For the past 5 years I have been a math coach in the same (mostly) few schools in my district. This has afforded me the opportunity to observe students through the years as they’ve been developing as young mathematicians. Being able to watch students year after year has afforded me opportunities to notice the different paths some kids take over time.  For example, go into a grade 8 classroom and really listen to the students as they are talking about their mathematics, observe each student as they are thinking and working…  What you might notice is a huge discrepancy between who is doing the talking or sharing and who is not.  You’ll see some students eager to participate, actively engaged in sense-making during new learning opportunities, and others who might seem to let others participate and do the majority of the thinking.  These observations have got me reflecting on a few questions:

  • Why are there such differences between these students?
  • What happens throughout the years that cause these differences?
  • How can we help create classrooms where all students are engaged in doing important mathematics?

The Matthew Effect:

An important piece to this puzzle can be attributed to “the Matthew Effect.” The Matthew Effect was coined to describe the process of cumulative advantage, basically, the rich get richer and the poor get poorer. The idea of the Matthew Effect is that those who start school with a small advantage continue to benefit, while those with a slight disadvantage continue to lose ground. While it might be easy for us as educators to notice the differences between students’ abilities or effort, it is far harder to notice any inequities that our classrooms and schools might be causing. More about this in a minute.

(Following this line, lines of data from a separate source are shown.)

theorem eraseTake_refused (hidle : s.te.phase = .idle) (h : (storeErase k s.ts).1 = fault) (hfault : fault ≠ .none) :
    eraseTake k s = refuseTake fault s := by
  unfold eraseTake
  rw [if_neg (not_not.mpr hidle)]
  split
  · next heq => exact absurd (h.symm.trans (congrArg Prod.fst heq)) hfault
  · next answer _ _ heq => rw [show answer = fault from (congrArg Prod.fst heq).symm.trans h]

/-- ERASE is refused with the store as it was, or carried out by it (R165). -/
theorem eraseTake_cases (k : Nat) (s : State) :
    (∃ fault, eraseTake k s = refuseTake fault s) ∨
      ∃ ts, storeErase k s.ts = (.none, ts) ∧
        eraseTake k s = { s with ts := ts, te := { s.te with take := k, length := 0, result := .done, fault := .none } } := by
  by_cases hidle : s.te.phase = .idle
  · by_cases h : (storeErase k s.ts).1 = .none
    · exact .inr ⟨_, Prod.ext h rfl, eraseTake_done hidle (Prod.ext h rfl)⟩
    · exact .inl ⟨_, eraseTake_refused hidle rfl h⟩
  · exact .inl ⟨_, eraseTake_busy hidle⟩

theorem eraseTake_frame (k : Nat) (s : State) :
    eraseTake k s = { s with te := (eraseTake k s).te, ts := (eraseTake k s).ts }
      ∧ (eraseTake k s).te.serial = s.te.serial ∧ (eraseTake k s).ts.slots = s.ts.slots := by
  obtain ⟨fault, h⟩ | ⟨ts, herase, h⟩ := eraseTake_cases k s <;> rw [h]
  · exact ⟨rfl, rfl, rfl⟩
  · exact ⟨rfl, rfl, by rw [← storeErase_slots k s.ts, herase]⟩

theorem protectTake_found (h : ∃ e ∈ s.ts.dir, e.take = k) :
    protectTake k s = { s with ts := { s.ts with dir := changeTake k (fun x => { x with protect := !x.protect }) s.ts.dir } } := by
  unfold protectTake
  rw [storeProtect_found h]

theorem protectTake_missing (h : ∀ e ∈ s.ts.dir, e.take ≠ k) : protectTake k s = refuseTake .takeMissing s := by
  unfold protectTake
  rw [storeProtect_missing h]

theorem liveOrder_idle (h : s.te.phase = .idle) : liveOrder s = liveRequests s := if_pos h

theorem liveOrder_held (h : s.te.phase ≠ .idle) : liveOrder s = { s with te := { s.te with liveHeld := true } } := if_neg h

/-- Settles O51, command by command, from what the store answers. -/
theorem eraseLiveAndProtect : Obligations.EraseLiveAndProtect := by
  refine ⟨fun serial take s hdesk hcapable => ⟨?erase, ?live⟩, fun serial take s hdesk hcapable => ?protect⟩
  case erase =>
    obtain ⟨hframe, hserial, hslots⟩ := eraseTake_frame take.toNat (withSerial serial s)
    refine ⟨eraseTake take.toNat (withSerial serial s), congrArg _ (deskCommand_take serial _ hdesk hcapable), hserial, hframe, hslots,
      fun hbusy => ?_, fun hidle hmissing => ?_, fun e hidle hfound => ⟨fun hprotect => ?_, fun hfree hstatus hcheck => ?_⟩⟩
    · rw [eraseTake_busy (s := withSerial serial s) hbusy]; exact ⟨rfl, rfl, rfl⟩
    · rw [eraseTake_refused (s := withSerial serial s) (fault := .takeMissing) hidle
        (congrArg Prod.fst (storeErase_missing hmissing)) (by decide)]
      exact ⟨rfl, rfl, rfl⟩
    · rw [eraseTake_refused (s := withSerial serial s) (fault := .takeProtected) hidle
        (congrArg Prod.fst (storeErase_protected hfound hprotect)) (by decide)]
      exact ⟨rfl, rfl, rfl⟩
    · rw [eraseTake_done (s := withSerial serial s) hidle (storeErase_erases hfound hfree hstatus hcheck)]
      exact ⟨rfl, rfl, rfl, rfl, rfl, rfl⟩
  case live =>
    refine ⟨liveOrder (withSerial serial s), congrArg _ (deskCommand_take serial _ hdesk hcapable), ?_⟩
    by_cases hidle : s.te.phase = .idle
    · have hframe := liveRequests_frame (withSerial serial s)
      rw [liveOrder_idle (s := withSerial serial s) hidle]
      have hte : (liveRequests (withSerial serial s)).te = { s.te with serial := serial } := (congrArg State.te hframe :)
      exact ⟨by rw [hte], (congrArg State.ts hframe :), (congrArg State.sc hframe :),
        by rw [hte], fun hbusy => absurd hidle hbusy,
        fun _ => ⟨by rw [hte], liveRequests_get (withSerial serial s)⟩⟩
    · rw [liveOrder_held (s := withSerial serial s) hidle]
      exact ⟨rfl, rfl, rfl, rfl, fun _ => ⟨rfl, rfl⟩, fun h => absurd h hidle⟩
  case protect =>
    refine ⟨protectTake take.toNat (withSerial serial s), congrArg _ (deskCommand_take serial _ hdesk hcapable), ?_⟩
    by_cases hfound : ∃ e ∈ s.ts.dir, e.take = take.toNat
    · rw [protectTake_found (s := withSerial serial s) hfound]
      refine ⟨rfl, rfl, rfl, rfl, rfl, fun _ => ⟨rfl, rfl, rfl, rfl, rfl, fun e => storeErase_protected⟩, fun hmissing => ?_,
        fun k mask kinds rate samples ts' => storeCreate_unprotected⟩
      obtain ⟨e, hmem, htake⟩ := hfound
      exact absurd htake (hmissing e hmem)
    · rw [protectTake_missing (s := withSerial serial s) fun e hmem htake => hfound ⟨e, hmem, htake⟩]
      exact ⟨rfl, rfl, rfl, rfl, rfl, fun h => absurd h hfound, fun _ => ⟨rfl, rfl⟩,
        fun k mask kinds rate samples ts' => storeCreate_unprotected⟩

end Sys2Proof.Machine
end

section
/-! PROOFS. END and ABORT: the end of take work by its phase, and the failure of the reference runs (R50, R155, R164, R166). -/

namespace Sys2Proof.Machine

variable {ch : Chan} {s : State}

/-! ## END (R155, R166) -/

/-- A phase that ends with DONE hands on a held live order, and makes no other mode request (R166). -/
theorem endDone_frame (fault : TakeFault) (s : State) :
    endDone fault s = { endPhase .done fault s with mo := (endDone fault s).mo } := by
  simp only [endDone]
  split
  · exact liveRequests_frame (endPhase .done fault s)
  · rfl

theorem endDone_mo (fault : TakeFault) (s : State) (ch : Chan) :
    (endDone fault s).mo.get ch =
      if s.te.liveHeld = true ∧ GoesLive s ch then { s.mo.get ch with mode := .live } else s.mo.get ch := by
  simp only [endDone]
  cases s.te.liveHeld with
  | false => simp [endPhase]
  | true =>
    simp only [if_true, true_and]
    exact liveRequests_get (endPhase .done fault s) ch

/-! ## ABORT in the take engine (R164) -/

/-- What ABORT does to the take work, by the phase it finds. -/
theorem abortTake_cases (s : State) :
    (s.te.phase = .idle ∧ abortTake s = s) ∨
      (s.te.phase = .armedRec ∧ abortTake s = endPhase .aborted .none s) ∨
      (s.te.phase = .recording ∧ abortTake s = endPhase .aborted .none (finishTake .interrupted s)) ∨
      (s.te.phase = .checking ∧ abortTake s = endPhase .aborted .none { s with ts := storeAbandon s.ts }) ∨
      ((s.te.phase = .cueing ∨ s.te.phase = .cued ∨ s.te.phase = .playing)
        ∧ abortTake s = endPhase .aborted .none (holdAtSetpoint (axisChans s) s)) := by
  cases h : s.te.phase <;> simp [abortTake, h]

/-- A channel that the engine's HOLD reaches (R22, R164). -/
abbrev TakesHold (s : State) (ch : Chan) : Prop :=
  s.sc.state = .run ∧ isAxis s ch = true
    ∧ ((s.mo.get ch).mode = .live ∨ (s.mo.get ch).mode = .cue ∨ (s.mo.get ch).mode = .play ∨ (s.mo.get ch).mode = .hold)

theorem holdAtSetpoint_get (s : State) (ch : Chan) :
    (holdAtSetpoint (axisChans s) s).mo.get ch = if TakesHold s ch then heldRecord (s.mo.get ch) else s.mo.get ch := by
  by_cases hrun : s.sc.state = .run
  · rw [holdAtSetpoint_mo hrun]
    refine if_congr ?_ rfl rfl
    cases hmode : (s.mo.get ch).mode <;> simp [TakesHold, hrun, hmode]
  · have hnone : holdAtSetpoint (axisChans s) s = s :=
      forChans_induct (fun t => t = s) _ (axisChans s) s (fun k t ht => by rw [ht]; exact ask_stopped _ _ hrun) rfl
    rw [hnone, if_neg fun h => hrun h.1]

/-- A channel that ABORT holds because the engine cues or plays it (R164). -/
abbrev EngineHolds (s : State) (ch : Chan) : Prop :=
  (s.te.phase = .cueing ∨ s.te.phase = .cued ∨ s.te.phase = .playing) ∧ TakesHold s ch

/-- What ABORT leaves of the report, whatever the phase it ends (R164, R166). -/
def abortedReport (te : TakeEngine) : TakeEngine :=
  if te.phase = .idle then te else { te with phase := .idle, start := none, result := .aborted, fault := .none, liveHeld := false }

/-- What ABORT makes of the store: a recording is interrupted, a check run abandoned (R142, R145, R164). -/
def abortedStore (phase : Phase) (ts : Store) : Store :=
  match phase with
  | .recording => storeFinish .interrupted ts
  | .checking => storeAbandon ts
  | .idle | .armedRec | .cueing | .cued | .playing => ts

theorem abortedReport_idle {te : TakeEngine} (h : te.phase = .idle) : abortedReport te = te := if_pos h

theorem abortedReport_busy {te : TakeEngine} (h : te.phase ≠ .idle) :
    abortedReport te = { te with phase := .idle, start := none, result := .aborted, fault := .none, liveHeld := false } := if_neg h

@[simp] theorem abortedReport_serial (te : TakeEngine) : (abortedReport te).serial = te.serial := by
  unfold abortedReport; split <;> rfl

@[simp] theorem abortedReport_phase (te : TakeEngine) : (abortedReport te).phase = .idle := by
  by_cases h : te.phase = .idle
  · rw [abortedReport_idle h, h]
  · rw [abortedReport_busy h]

theorem abortedStore_keeps {phase : Phase} (ts : Store) (hrecording : phase ≠ .recording) (hchecking : phase ≠ .checking) :
    abortedStore phase ts = ts := by
  cases phase with
  | recording => exact absurd rfl hrecording
  | checking => exact absurd rfl hchecking
  | idle | armedRec | cueing | cued | playing => rfl

theorem abortTake_frame (s : State) :
    abortTake s = { s with te := abortedReport s.te, ts := abortedStore s.te.phase s.ts, mo := (abortTake s).mo } := by
  obtain ⟨hphase, h⟩ | ⟨hphase, h⟩ | ⟨hphase, h⟩ | ⟨hphase, h⟩ | ⟨hphase, h⟩ := abortTake_cases s <;> rw [h]
  · simp [abortedReport, abortedStore, hphase]
  · simp [abortedReport, abortedStore, hphase, endPhase]
  · simp [abortedReport, abortedStore, hphase, endPhase, finishTake]
  · simp [abortedReport, abortedStore, hphase, endPhase]
  · rw [holdAtSetpoint_frame]
    rcases hphase with hphase | hphase | hphase <;> simp [abortedReport, abortedStore, hphase, endPhase]

theorem abortTake_mo (s : State) (ch : Chan) :
    (abortTake s).mo.get ch = if EngineHolds s ch then heldRecord (s.mo.get ch) else s.mo.get ch := by
  obtain ⟨hphase, h⟩ | ⟨hphase, h⟩ | ⟨hphase, h⟩ | ⟨hphase, h⟩ | ⟨hphase, h⟩ := abortTake_cases s <;> rw [h]
  · simp [hphase]
  · simp [hphase, endPhase]
  · simp [hphase, endPhase, finishTake]
  · simp [hphase, endPhase]
  · refine (holdAtSetpoint_get s ch).trans (if_congr ?_ rfl rfl)
    exact ⟨fun hold => ⟨hphase, hold⟩, fun hold => hold.2⟩

/-! ## ABORT in the reference sequencer (R50) -/

/-- The end point is not touched by the failure that comes before it. -/
theorem endPoint_runFailed (reason : FailReason) (ch : Chan) (s : State) : endPoint ch (runFailed reason ch s) = endPoint ch s := by
  rw [endPoint, runFailed, modFb_get]
  rfl

theorem SameFor.endPoint {t : State} (h : SameFor ch s t) : endPoint ch t = endPoint ch s := by
  rw [Machine.endPoint, Machine.endPoint, h.beside.chanCfg, h.fb, h.mo]

theorem failRun_onChannel (reason : FailReason) (ch : Chan) : OnChannel ch (failRun reason ch) := by
  have hask : OnChannel ch fun s => ask (.holdBySequencer (Machine.endPoint ch s)) ch s := .ask fun s t h => by rw [h.endPoint]
  have hdisarm : OnChannel ch fun s => modFb ch disarm s := .modFb fun _ _ _ => rfl
  have hclear : OnChannel ch fun s => modRf ch (clearRun (.failed reason) ((chanCfg s ch).refKind = .endStops)) s :=
    .modRf fun s t h => by rw [h.beside.chanCfg]
  have hfail := hask.comp (hdisarm.comp hclear)
  simp only [show ∀ s, modFb ch disarm (modRf ch (clearRun (.failed reason) ((chanCfg s ch).refKind = .endStops)) s)
    = runFailed reason ch s from fun _ => rfl, endPoint_runFailed] at hfail
  exact hfail

theorem abortRun_onChannel (ch : Chan) : OnChannel ch (abortRun ch) := by
  have hdrop : OnChannel ch fun s => modRf ch dropEnds s := .modRf fun _ _ _ => rfl
  exact .ite (fun s t h => by rw [h.rf]) ((failRun_onChannel .aborted ch).comp hdrop) (.keep ch)

/-- The sequencer's HOLD is accepted in RUN from REF and from HOLD (R22). -/
theorem refusal_holdBySequencer (point : Int) (ch : Chan) (s : State) :
    refusal (.holdBySequencer point) ch s = none ↔ s.sc.state = .run ∧ ((s.mo.get ch).mode = .ref ∨ (s.mo.get ch).mode = .hold) := by
  by_cases hrun : s.sc.state = .run <;> cases hmode : (s.mo.get ch).mode <;>
    simp [refusal, acceptedFrom, needsReference, hrun, hmode]

/-- The records of a channel whose run ABORT has failed: the measured ends discarded with the run's own fields, the capture disarmed, and
HOLD at the end point where R22 accepts it. -/
theorem abortRun_fails (hin : inRun (s.rf.get ch) = true) :
    (abortRun ch s).rf.get ch = clearRun (.failed .aborted) ((chanCfg s ch).refKind = .endStops) (dropEnds (s.rf.get ch))
      ∧ (abortRun ch s).fb.get ch = disarm (s.fb.get ch)
      ∧ (abortRun ch s).mo.get ch =
        if s.sc.state = .run ∧ ((s.mo.get ch).mode = .ref ∨ (s.mo.get ch).mode = .hold) then
          { s.mo.get ch with mode := .hold, hold := endPoint ch s }
        else s.mo.get ch := by
  have habort : abortRun ch s = failRun .aborted ch (modRf ch dropEnds s) := if_pos hin
  obtain ⟨hrf, hfb⟩ := failRun_own .aborted ch (modRf ch dropEnds s)
  rw [habort]
  refine ⟨hrf.trans (by rw [modRf_get]; rfl), hfb, ?_⟩
  rw [failRun_eq, ask_get]
  simp only [refusal_holdBySequencer]
  rfl

theorem abortRun_idle (hout : inRun (s.rf.get ch) = false) : abortRun ch s = s := by simp [abortRun, hout]

theorem abortRuns_frame (s : State) :
    abortRuns s = { s with fb := (abortRuns s).fb, mo := (abortRuns s).mo, rf := (abortRuns s).rf } := by
  refine forChans_induct (fun t => t = { s with fb := t.fb, mo := t.mo, rf := t.rf }) _ Chan.list s (fun ch t ht => ?_) rfl
  unfold abortRun
  split
  · rw [failRun_frame]
    generalize (failRun _ ch _).mo = mo
    rw [ht]
    rfl
  · exact ht

/-- The records of each channel after ABORT are those its own run leaves. -/
theorem abortRuns_records (s : State) (ch : Chan) : SameRecords ch (abortRun ch s) (abortRuns s) := by
  have h := (OnChannel.forChans abortRun_onChannel Chan.list chanList_nodup s).2 ch
  rwa [if_pos (mem_chanList ch)] at h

A few examples of the Matthew Effect:

Soccer:  A group of children join a soccer team for the first time.  Each time a child kicks the ball, or strips the ball from someone else, or passes to a teammate, or dribbles with the ball they learn.  Those students who start off more comfortable with running and kicking spend more time with the ball in a game.  By the end of the season, some students have kicked the ball hundreds of times more than others.  While everyone is learning to play soccer, the gap between those comfortable and uncomfortable with controlling the ball in a game widdens.

Reading:  Students enter into kindergarten with differing abilities to recognize letters or words, and differing interests in books.  Every time a child sounds out a word, or uses a cueing system to read a new or challenging word, or thinks deeply about the messages/story the better they get at reading.  Those who start off more comfortable with reading, read more books each having more words.  By the end of the year, some students have read thousands of words more than those who started off struggling.  While everyone is improving, the gap between those confident with reading, and those who are struggling to learn to read increases.


The Matthew Effect in Math

In both of the previous examples, there were two factors that led to inequities:

  1. The differences in the starting points of each individual
  2. The differences in opportunities for each individual

For mathematics, the issues can be quite complicated. To think about how the Matthew Effect can be problematic in mathematics learning it’s important for us to consider what early skills in mathematics are and which are predictive of later success.

But while it might be important to know early indicators, it is FAR more important to consider to think about how we are helping all of our students be successful. This is where we need to minimize the Matthew Effect!

So, how does the Matthew Effect happen? Imagine students in a class where the teacher asks a question of the group and those whose hands go up first always get to answer. Students who might need more processing time come to realize that others will get an answer first and might not even attempt to answer questions anymore because they won’t have enough time or believe somebody else will get picked anyway. Imagine a classroom where students are given different assignments based on their readiness. Students that continually get more advanced work come to think of themselves as more advanced while those receiving remedial assignments disengage because they realize they aren’t good at math. Imagine a classroom where every student gets the same page of closed math questions. Some students work independently and complete the tasks easily while others are unsure what to do. Over time those who struggle to work independently realize they can only be successful if they get direct help, they start to immediately raise their hand and expect their teacher to walk them through each question.

In each of these situations, some students are accessing the mathematics themselves while others are receiving a watered down version or are expecting others to do the thinking for them. Over time the gap in experiences is huge!


Complexities of teaching

If I provide everyone with the same task, some will struggle to independently be successful while others might find it too easy or repetitive. But if I provide different tasks to different students based on perceived readiness then I’ve also created inequities because I’ve limited students’ access to the mathematics.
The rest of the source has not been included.